Print exactly the lines below between the line holding "(loadAdvance s n))" and the line holding "R[X] <- R[X] + 1. -/", inclusive, and nothing more.

*** Records shown Section Begins ***

-- ==== Sys2Proof/Laws/PerInstr.lean ====
section
/-!
SUPPORT. Facts about every instruction as syntax, one lemma for each constructor: an instruction has a word in at most one
kind of slot (R105, R116, R119, R122, R125), and a step that is no slot instruction has none.
-/
namespace Sys2Proof.Laws.OneSlot

/-- In how many kinds of slot an instruction has a word. -/
def kinds (i : Instr) : Nat :=
  (if (encodeScalar i).isSome then 1 else 0) + (if (encodeVector i).isSome then 1 else 0) +
    (if (encodeMatrix i).isSome then 1 else 0) + (if (encodeCopy i).isSome then 1 else 0)

/-- An instruction has a word in at most one kind of slot, and a word exactly where it has one of them. -/
def Statement (i : Instr) : Prop := kinds i = if (encode i).isSome then 1 else 0
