-- ==== Sys2Proof/Tests/Slice0.lean ====
section
/-!
SUPPORT. The model's own tests: ill-formed terms that the checks refuse, words written out from the encodings of the spec,
and for each statement concrete states and operands that meet its hypotheses.
-/
open Sys2Proof Sys2Proof.Machine

namespace Sys2Proof.Tests

/-! ### Operands -/

/-- Plain operands of the four scalar formats. -/
def sr (d a b : BitVec 6) : SR := { nw := false, pn := false, p := 0, b := b, a := a, d := d }
def si (d a : BitVec 6) (i : BitVec 9) : SI := { imm9 := i, nw := false, pn := false, p := 0, a := a, d := d }
def sl (d : BitVec 6) (i : BitVec 18) : SL := { imm18 := i, d := d }
def sb (i : BitVec 20) : SB := { off20 := i, pn := false, p := 0 }

/-- Plain vector operands. -/
def vo (d a b c : BitVec 6) (ty : BitVec 3) (fn : BitVec 5) : VOps :=
  { vd := d, va := a, vb := b, vc := c, mask := 0, neg := false, rnd := 0, ty := ty, nw := false, fn := fn }

/-- Plain matrix and copy operands. -/
def mo (shape fa fb : BitVec 3) (acc : BitVec 2) (set : BitVec 4) (tag : BitVec 6) : MOps :=
  { shape := shape, fa := fa, fb := fb, acc := acc, set := set, tag := tag, rnd := 0, asrc := false, base := 0 }
def co (flags : BitVec 14) (tag : BitVec 6) (blk : BitVec 2) : COps :=
  { flags := flags, pn := false, p := 0, tag := tag, blk := blk }

/-! ### Well-formedness: one ill-formed term for each check -/

/-- R110, R116, R118: fields that must be zero, NW and F of the scalar slot. -/
theorem test_wellFormed_scalar :
    WellFormed (.add (sr 4 5 6)) = true ∧
    WellFormed (.clz (sr 4 5 1)) = false ∧ WellFormed (.br (sr 1 5 0)) = false ∧
    WellFormed (.br { sr 0 5 0 with nw := true }) = false ∧ WellFormed (.chk (si 1 0 0)) = false ∧
    WellFormed (.ld .sb 7 (sr 1 2 0)) = false ∧ WellFormed (.st .sb 4 (sr 1 2 0)) = false ∧
    WellFormed (.xext 6 (sr 1 2 0)) = false ∧ WellFormed (.stg (sr 1 2 1)) = false ∧
    WellFormed (.waitcTag (sr 0 1 2)) = false ∧ WellFormed (.waitcMask (sr 0 1 2)) = false ∧
    WellFormed (.bar (sr 0 0 1)) = false ∧ WellFormed (.xfer (sr 1 2 3)) = false ∧
    WellFormed (.wrsys { sr 1 2 3 with nw := true }) = false ∧ WellFormed (.trap (sr 1 0 0)) = false ∧
    WellFormed (.fence (sr 0 0 1)) = false ∧ WellFormed (.sst (sr 1 2 3)) = false ∧
    WellFormed (.sld (sr 1 2 3)) = false ∧ WellFormed (.pnot (sr 1 2 3)) = false := by decide

/-- R119, R120, R184: reserved types, rounding, fn, unused register fields, NEG of an unmasked slot and NW of a store. -/
theorem test_wellFormed_vector :
    WellFormed (.vadd .va (vo 1 2 3 0 2 0)) = true ∧
    WellFormed (.vadd .va (vo 1 2 3 4 2 0)) = false ∧ WellFormed (.vadd .va (vo 1 2 3 0 4 0)) = false ∧
    WellFormed (.vadd .va (vo 1 2 3 0 2 1)) = false ∧ WellFormed (.vadd .va { vo 1 2 3 0 2 0 with rnd := 1 }) = false ∧
    WellFormed (.vadd .va { vo 1 2 3 0 2 0 with neg := true }) = false ∧
    WellFormed (.vmul .va (vo 1 2 3 0 3 0)) = false ∧ WellFormed (.vcmp .va (vo 1 2 3 0 2 6)) = false ∧
    WellFormed (.vcvt .va (vo 1 2 0 0 7 3)) = false ∧ WellFormed (.vcvt .va (vo 1 2 0 0 0 30)) = false ∧
    WellFormed (.vst .va { vo 1 2 0 0 0 0 with nw := true }) = false ∧ WellFormed (.vrnd .va (vo 1 0 0 0 2 1)) = false ∧
    WellFormed (.kmovVk .va (vo 1 2 0 0 0 0)) = false := by decide
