-- ==== Sys2Proof/Machine/LoadStore.lean ====
section
/-! DEFINITION. Loads and stores (43_load_store_register.md R141 to R147). -/

namespace Sys2Proof.Machine

/-- `LDN` (R141): D <- MemRead(R[N], 1). -/
def execLdn (n : Nibble) (s : State) : Host.Outcome State Fault Refusal :=
  .next (complete (.ldn n) (setD s (readByte s (getReg s n))))

/-- `LDA` (R142): D <- MemRead(R[N], 1); R[N] <- R[N] + 1. -/
def execLda (n : Nibble) (s : State) : Host.Outcome State Fault Refusal :=
  .next (complete (.lda n) (loadAdvance s n))

/-- `LDX` (R143): D <- MemRead(R[X], 1). -/
def execLdx (s : State) : Host.Outcome State Fault Refusal :=
  .next (complete .ldx (setD s (memOperand s)))

/-- `LDXA` (R144): D <- MemRead(R[X], 1); R[X] <- R[X] + 1. -/
def execLdxa (s : State) : Host.Outcome State Fault Refusal :=
  .next (complete .ldxa (loadAdvance s s.x))

/-- `LDI` (R145): D <- Imm(). -/
def execLdi (imm : Byte) (s : State) : Host.Outcome State Fault Refusal :=
  .next (complete (.ldi imm) (setD (consumeOperand s) imm))

/-- `STR` (R146): MemWrite(R[N], 1, D). -/
def execStr (n : Nibble) (s : State) : Host.Outcome State Fault Refusal :=
  .next (complete (.str n) (writeByte s (getReg s n) s.d))

/-- `STXD` (R147): MemWrite(R[X], 1, D); R[X] <- R[X] - 1, also when MP drops the write. -/
def execStxd (s : State) : Host.Outcome State Fault Refusal :=
  .next (complete .stxd (stepDown (writeByte s (dataPtr s) s.d) s.x))

end Sys2Proof.Machine
end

*** Records shown Section Ends ***

Answer below —
  .next (complete (.lda n) (loadAdvance s n))

/-- `LDX` (R143): D <- MemRead(R[X], 1). -/
def execLdx (s : State) : Host.Outcome State Fault Refusal :=
  .next (complete .ldx (setD s (memOperand s)))

/-- `LDXA` (R144): D <- MemRead(R[X], 1); R[X] <- R[X] + 1. -/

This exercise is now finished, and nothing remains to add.